◆ Exercise objective ◆
Each entry below needs to be retyped exactly as given.

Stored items
-------------------------

-- ==== Sys2Proof/Certificates/Slice0/Obligations.lean ====
section
/-! DEFINITION. The statements for the provers. -/

open Sys2Proof Sys2Proof.Machine

/-! ## Integer words -/

/-- R85: what ADD, SUB, MIN, MAX, AND, OR, XOR, ANDN and ORN write in each performing lane. -/
def Obligations.ArithmeticAndLogic : Prop :=
  ∀ (s : State) (c : Ctx) (h : Hd) (ty : IntTy) (d a : Reg) (b : Src),
    let A (l : Nat) : BitVec ty.bits := intA c l ty a
    let B (l : Nat) : BitVec ty.bits := intB c l ty a b
    let N (v : BitVec ty.bits) : Int := numOf ty v
    (∀ sat, Computes (.add h ty sat d a b) s c fun l => intOut ty d (fitTo ty sat (N (A l) + N (B l)))) ∧
    (∀ sat, Computes (.sub h ty sat d a b) s c fun l => intOut ty d (fitTo ty sat (N (A l) - N (B l)))) ∧
    (Computes (.min h ty d a b) s c fun l => intOut ty d (if N (A l) ≤ N (B l) then A l else B l)) ∧
    (Computes (.max h ty d a b) s c fun l => intOut ty d (if N (A l) ≤ N (B l) then B l else A l)) ∧
    (Computes (.and h ty d a b) s c fun l => intOut ty d (A l &&& B l)) ∧
    (Computes (.or h ty d a b) s c fun l => intOut ty d (A l ||| B l)) ∧
    (Computes (.xor h ty d a b) s c fun l => intOut ty d (A l ^^^ B l)) ∧
    (Computes (.andn h ty d a b) s c fun l => intOut ty d (A l &&& ~~~B l)) ∧
    (Computes (.orn h ty d a b) s c fun l => intOut ty d (A l ||| ~~~B l))

/-- R86 to R88: what ADDC, SUBB, MUL, MULH, MAD, DIV and REM write; DIV and REM by zero set DZ in their lane alone. -/
def Obligations.CarryMultiplyDivide : Prop :=
  ∀ (s : State) (c : Ctx) (h : Hd) (ty : IntTy) (ps : PredNo) (d a : Reg) (b : Src),
    let A (l : Nat) : BitVec ty.bits := intA c l ty a
    let B (l : Nat) : BitVec ty.bits := intB c l ty a b
    let D (l : Nat) : BitVec ty.bits := intA c l ty d
    let N (v : BitVec ty.bits) : Int := numOf ty v
    let carry (l : Nat) : Nat := (c.rdPred l ps.toNat).toNat
    let dz (l : Nat) (o : LaneOut) : LaneOut := { o with flags := if B l = 0 then flDZ else 0 }
    (Computes (.addc h ty ps d a b) s c fun l =>
      { intOut ty d (A l + B l + BitVec.ofNat ty.bits (carry l)) with
        preds := [(ps.toNat, decide (2 ^ ty.bits ≤ (A l).toNat + (B l).toNat + carry l))] }) ∧
    (Computes (.subb h ty ps d a b) s c fun l =>
      { intOut ty d (A l - B l - BitVec.ofNat ty.bits (carry l)) with
        preds := [(ps.toNat, decide ((A l).toNat < (B l).toNat + carry l))] }) ∧
    (Computes (.mul h ty d a b) s c fun l => intOut ty d (A l * B l)) ∧
    (Computes (.mulh h ty d a b) s c fun l => intOut ty d (BitVec.ofInt ty.bits (N (A l) * N (B l) / 2 ^ ty.bits))) ∧
    (Computes (.mad h ty d a b) s c fun l => intOut ty d (A l * B l + D l)) ∧
    (Computes (.div h ty d a b) s c fun l => dz l (intOut ty d
      (if B l = 0 then BitVec.allOnes ty.bits else if ty.signed then (A l).sdiv (B l) else (A l).udiv (B l)))) ∧
    (Computes (.rem h ty d a b) s c fun l => dz l (intOut ty d
      (if B l = 0 then A l else if ty.signed then (A l).srem (B l) else (A l).umod (B l))))

/-- R89 to R91: what the shifts, the bit-field words and the words with one integer operand write. A count is the whole 32-bit operand; a field is given by its
position in bits 7 to 0 and its length in bits 15 to 8. -/
def Obligations.ShiftsAndFields : Prop :=
  ∀ (s : State) (c : Ctx) (h : Hd) (ty : IntTy) (d a : Reg) (b : Src),
    let A (l : Nat) : BitVec ty.bits := intA c l ty a
    let N (v : BitVec ty.bits) : Int := numOf ty v
    let D (l : Nat) : BitVec ty.bits := intA c l ty d
    let n (l : Nat) : Nat := (wordB c l a b).toNat
    let pos (l : Nat) : Nat := ((wordB c l a b).extractLsb' 0 8).toNat
    let len (l : Nat) : Nat := min ((wordB c l a b).extractLsb' 8 8).toNat ty.bits
    let mask (l : Nat) : BitVec ty.bits := (BitVec.allOnes ty.bits >>> (ty.bits - len l)) <<< pos l
    (Computes (.shl h ty d a b) s c fun l => intOut ty d (A l <<< n l)) ∧
    (Computes (.shr h ty d a b) s c fun l => intOut ty d (A l >>> n l)) ∧
    (Computes (.sar h ty d a b) s c fun l => intOut ty d ((A l).sshiftRight (n l))) ∧
    (Computes (.rot h ty d a b) s c fun l => intOut ty d ((A l).rotateLeft (n l))) ∧
    (Computes (.bfx h ty d a b) s c fun l => intOut ty d
      (let f : BitVec (len l) := (A l).extractLsb' (pos l) (len l)
       if ty.signed then f.signExtend ty.bits else f.setWidth ty.bits)) ∧
    (Computes (.bfi h ty d a b) s c fun l => intOut ty d ((D l &&& ~~~mask l) ||| ((A l <<< pos l) &&& mask l))) ∧
    (Computes (.mov h ty d a) s c fun l => intOut ty d (A l)) ∧
    (∀ sat, Computes (.neg h ty sat d a) s c fun l => intOut ty d (fitTo ty sat (-N (A l)))) ∧
    (∀ sat, Computes (.abs h ty sat d a) s c fun l => intOut ty d (fitTo ty sat |N (A l)|)) ∧
    (Computes (.popc h ty d a) s c fun l => outW d ((List.range ty.bits).countP (A l).getLsbD)) ∧
    (Computes (.clz h ty d a) s c fun l => outW d (A l).clz.toNat) ∧
    (Computes (.ctz h ty d a) s c fun l => outW d (A l).ctz.toNat) ∧
    (Computes (.brev h ty d a) s c fun l => intOut ty d (A l).reverse)
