-- ==== Sys2Proof/Laws/Exec.lean ====
section
/-! SUPPORT. Each instruction's arm of exec. -/

namespace Sys2Proof.Machine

-------------------------

◆ Result for this exercise ◆
-- ==== Sys2Proof/Certificates/Slice0/Obligations.lean ====
section
/-! DEFINITION. The statements for the provers. -/

open Sys2Proof Sys2Proof.Machine

/-! ## Integer words -/

/-- R85: what ADD, SUB, MIN, MAX, AND, OR, XOR, ANDN and ORN write in each performing lane. -/
def Obligations.ArithmeticAndLogic : Prop :=
  ∀ (s : State) (c : Ctx) (h : Hd) (ty : IntTy) (d a : Reg) (b : Src),
    let A (l : Nat) : BitVec ty.bits := intA c l ty a
    let B (l : Nat) : BitVec ty.bits := intB c l ty a b
    let N (v : BitVec ty.bits) : Int := numOf ty v
    (∀ sat, Computes (.add h ty sat d a b) s c fun l => intOut ty d (fitTo ty sat (N (A l) + N (B l)))) ∧
    (∀ sat, Computes (.sub h ty sat d a b) s c fun l => intOut ty d (fitTo ty sat (N (A l) - N (B l)))) ∧
    (Computes (.min h ty d a b) s c fun l => intOut ty d (if N (A l) ≤ N (B l) then A l else B l)) ∧
    (Computes (.max h ty d a b) s c fun l => intOut ty d (if N (A l) ≤ N (B l) then B l else A l)) ∧
    (Computes (.and h ty d a b) s c fun l => intOut ty d (A l &&& B l)) ∧
    (Computes (.or h ty d a b) s c fun l => intOut ty d (A l ||| B l)) ∧
    (Computes (.xor h ty d a b) s c fun l => intOut ty d (A l ^^^ B l)) ∧
    (Computes (.andn h ty d a b) s c fun l => intOut ty d (A l &&& ~~~B l)) ∧
    (Computes (.orn h ty d a b) s c fun l => intOut ty d (A l ||| ~~~B l))

/-- R86 to R88: what ADDC, SUBB, MUL, MULH, MAD, DIV and REM write; DIV and REM by zero set DZ in their lane alone. -/
def Obligations.CarryMultiplyDivide : Prop :=
  ∀ (s : State) (c : Ctx) (h : Hd) (ty : IntTy) (ps : PredNo) (d a : Reg) (b : Src),
    let A (l : Nat) : BitVec ty.bits := intA c l ty a
    let B (l : Nat) : BitVec ty.bits := intB c l ty a b
    let D (l : Nat) : BitVec ty.bits := intA c l ty d
    let N (v : BitVec ty.bits) : Int := numOf ty v
    let carry (l : Nat) : Nat := (c.rdPred l ps.toNat).toNat
    let dz (l : Nat) (o : LaneOut) : LaneOut := { o with flags := if B l = 0 then flDZ else 0 }
    (Computes (.addc h ty ps d a b) s c fun l =>
      { intOut ty d (A l + B l + BitVec.ofNat ty.bits (carry l)) with
        preds := [(ps.toNat, decide (2 ^ ty.bits ≤ (A l).toNat + (B l).toNat + carry l))] }) ∧
    (Computes (.subb h ty ps d a b) s c fun l =>
      { intOut ty d (A l - B l - BitVec.ofNat ty.bits (carry l)) with
        preds := [(ps.toNat, decide ((A l).toNat < (B l).toNat + carry l))] }) ∧
    (Computes (.mul h ty d a b) s c fun l => intOut ty d (A l * B l)) ∧
    (Computes (.mulh h ty d a b) s c fun l => intOut ty d (BitVec.ofInt ty.bits (N (A l) * N (B l) / 2 ^ ty.bits))) ∧
    (Computes (.mad h ty d a b) s c fun l => intOut ty d (A l * B l + D l)) ∧
    (Computes (.div h ty d a b) s c fun l => dz l (intOut ty d
      (if B l = 0 then BitVec.allOnes ty.bits else if ty.signed then (A l).sdiv (B l) else (A l).udiv (B l)))) ∧
    (Computes (.rem h ty d a b) s c fun l => dz l (intOut ty d
      (if B l = 0 then A l else if ty.signed then (A l).srem (B l) else (A l).umod (B l))))

/-- R89 to R91: what the shifts, the bit-field words and the words with one integer operand write. A count is the whole 32-bit operand; a field is given by its
position in bits 7 to 0 and its length in bits 15 to 8. -/
def Obligations.ShiftsAndFields : Prop :=
  ∀ (s : State) (c : Ctx) (h : Hd) (ty : IntTy) (d a : Reg) (b : Src),
    let A (l : Nat) : BitVec ty.bits := intA c l ty a
    let N (v : BitVec ty.bits) : Int := numOf ty v
    let D (l : Nat) : BitVec ty.bits := intA c l ty d
    let n (l : Nat) : Nat := (wordB c l a b).toNat
    let pos (l : Nat) : Nat := ((wordB c l a b).extractLsb' 0 8).toNat
    let len (l : Nat) : Nat := min ((wordB c l a b).extractLsb' 8 8).toNat ty.bits
    let mask (l : Nat) : BitVec ty.bits := (BitVec.allOnes ty.bits >>> (ty.bits - len l)) <<< pos l
    (Computes (.shl h ty d a b) s c fun l => intOut ty d (A l <<< n l)) ∧
    (Computes (.shr h ty d a b) s c fun l => intOut ty d (A l >>> n l)) ∧
    (Computes (.sar h ty d a b) s c fun l => intOut ty d ((A l).sshiftRight (n l))) ∧
    (Computes (.rot h ty d a b) s c fun l => intOut ty d ((A l).rotateLeft (n l))) ∧
    (Computes (.bfx h ty d a b) s c fun l => intOut ty d
      (let f : BitVec (len l) := (A l).extractLsb' (pos l) (len l)
       if ty.signed then f.signExtend ty.bits else f.setWidth ty.bits)) ∧
    (Computes (.bfi h ty d a b) s c fun l => intOut ty d ((D l &&& ~~~mask l) ||| ((A l <<< pos l) &&& mask l))) ∧
    (Computes (.mov h ty d a) s c fun l => intOut ty d (A l)) ∧
    (∀ sat, Computes (.neg h ty sat d a) s c fun l => intOut ty d (fitTo ty sat (-N (A l)))) ∧
    (∀ sat, Computes (.abs h ty sat d a) s c fun l => intOut ty d (fitTo ty sat |N (A l)|)) ∧
    (Computes (.popc h ty d a) s c fun l => outW d ((List.range ty.bits).countP (A l).getLsbD)) ∧
    (Computes (.clz h ty d a) s c fun l => outW d (A l).clz.toNat) ∧
    (Computes (.ctz h ty d a) s c fun l => outW d (A l).ctz.toNat) ∧
    (Computes (.brev h ty d a) s c fun l => intOut ty d (A l).reverse)
-- ==== Sys2Proof/Laws/Exec.lean ====
section
/-! SUPPORT. Each instruction's arm of exec. -/

namespace Sys2Proof.Machine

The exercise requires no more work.